April 2016Focus2016

Focus on Political Systems: South Korea

By Colin Kimberlin
Associate Editor

With a tumultuous past since its initial partition in 1948, the Republic of Korea (ROK) has emerged as one of Asia’s prominent economic powers. International parties, including the United States and United Nations, have had constant contact with South Korea as it entered the 21st century due to the presence of a violently Totalitarian neighbor, North Korea.

War between the two Koreas initially broke out in 1950, following South Korea’s proclamation of partition, and ended in 1953 without a peace agreement. This has left South Korea technically at war for more than fifty years.

Considering this “active” warzone between two nations, South Korea has developed both economically and socially with the onset of rampant globalization and a rapidly evolving political system. Following the end of war between the two countries, South Korea’s politics became dominated by the question of unification with North Korea.

But other factors have begun to develop in South Korea, as the political process became ever more faceted, as rapid economic development, democratization, and eventual alliance with the United States occurred.

At the beginning of South Korea’s politics following war, unification was the primary concern of political leaders – or at least for their careers – as the authoritarian rule utilized “the rivalry with communist North Korea as a means to weaken the (political) opposition,” according to Victor Cha of Oxford College.

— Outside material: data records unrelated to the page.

/-- A path record (R165). -/
def Group.epcOf (g : Group) (k : Nat) : DWord := Tab.getD g.epc k 0
/-- Its mask. -/
def Group.emskOf (g : Group) (k : Nat) : Word := Tab.getD g.emsk k 0

/-- What members that waited when handler state was entered wait for still; at a barrier they still hold the
marks of that arrival (assumption log 11). -/
def Group.waitsOf (g : Group) (w : Workgroup) (mask : Word) : List (Word × Wait) :=
  ((g.waits.map fun x => (x.1 &&& mask, x.2)).filter fun x => x.1 != 0).filter fun x => match x.2 with
    | .bar b => (ranksOf x.1).all fun r => match Tab.find? g.threads r with
      | some t => (Tab.getD w.barriers b {}).marks.contains t.tid
      | none => false
    | _ => true

/-- A path that waits for what its members wait for. -/
def Path.withWaits (p : Path) (ws : List (Word × Wait)) : Path :=
  match ws with
  | [(m, v)] => if m == p.mask then { p with wait := v } else { p with joined := ws }
  | ws => { p with joined := ws }

/-- RETURN FROM AN EXCEPTION (R171): every nonzero record becomes a path at its PC, record 2 parked
when all three are nonzero; HCAUSE and PRIVST bit 1 become 0. -/
def Group.leaveHandler (g : Group) (w : Workgroup) : Group :=
  let mk := fun k =>
    ({ pc := g.epcOf k, mask := g.emskOf k } : Path).withWaits (g.waitsOf w (g.emskOf k))
  let rs := ([0, 1, 2].map mk).filter fun p => p.mask != 0
  let g1 : Group :=
    { g with handler := false, hcause := 0, waits := [],
             paths := orderPaths (rs.take 2), parked := (rs.drop 2).head? }
  g1.settle

end Sys2Proof.Machine
end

Entering into the post-Cold War era marked the rise of Korean nationalism that sought to embrace North Koreans as “brothers.” This spike in unification-based nationalism fell under the presidencies of Kim Dae-Jung and Roh Moo-Hyun.

President Park Chung-Hee left a legacy of controversial developmental experiences in 1962 and 1979. South Korea joined the economic powerhouses, nicknamed “Asian Tigers,” as rapid market development occurred following Park’s choice, in conjunction with his Deputy Minister of Foreign Affairs, to become a member state of the Organization for Economic Co-operation and Development (OECD).

Despite all economic development, South Korea faced the nineteen-year dictatorship under Park that was categorized as “political backwardness,” according to Cha. This almost two decade regime, one that maintained the relationship between government, banks, and big businesses in South Korea, was met with a currency crisis in 1997.

But prior to the currency crisis, the military authoritarianism of Chun Doo-Hwan was broken down and transitioned into a democracy in 1987. During this initial spark of democratization, direct presidential elections by the South Korean public, civilian control of the military, and the growth of civil society were driven by mass movements of university students, intellectuals, and the rising consumer middle class of this democratized South Korea.

Currently, Park Guen-Hye is South Korea’s eleventh president, and happens to be the only female to attain the presidency thus far. Despite her rather profoundly attained position, she is slated to become a lame duck president with two years still left in her presidency, according to The Diplomat. Moon Jae-in, Park’s previous opponent who she beat out in the 2012 election, has been voted into the head position of the current opposing party – New Politics Alliance for Democracy (NPAD).

Despite his imminent rise to presidency, as South Korea’s single-term system rules out Park for the 2017 election, Moon still faces the task of uniting a fragmented political party and having to makeover their public image, as according to the Diplomat approval rates for NPAD reached a low of 21 percent.

The current contention between South Korea’s political factions will only continue to escalate as the presidential election of 2017 draws nearer. In the next two years, the ever present eye of the South Korean public will continue to watch scornfully as the fight for the next president has already begun.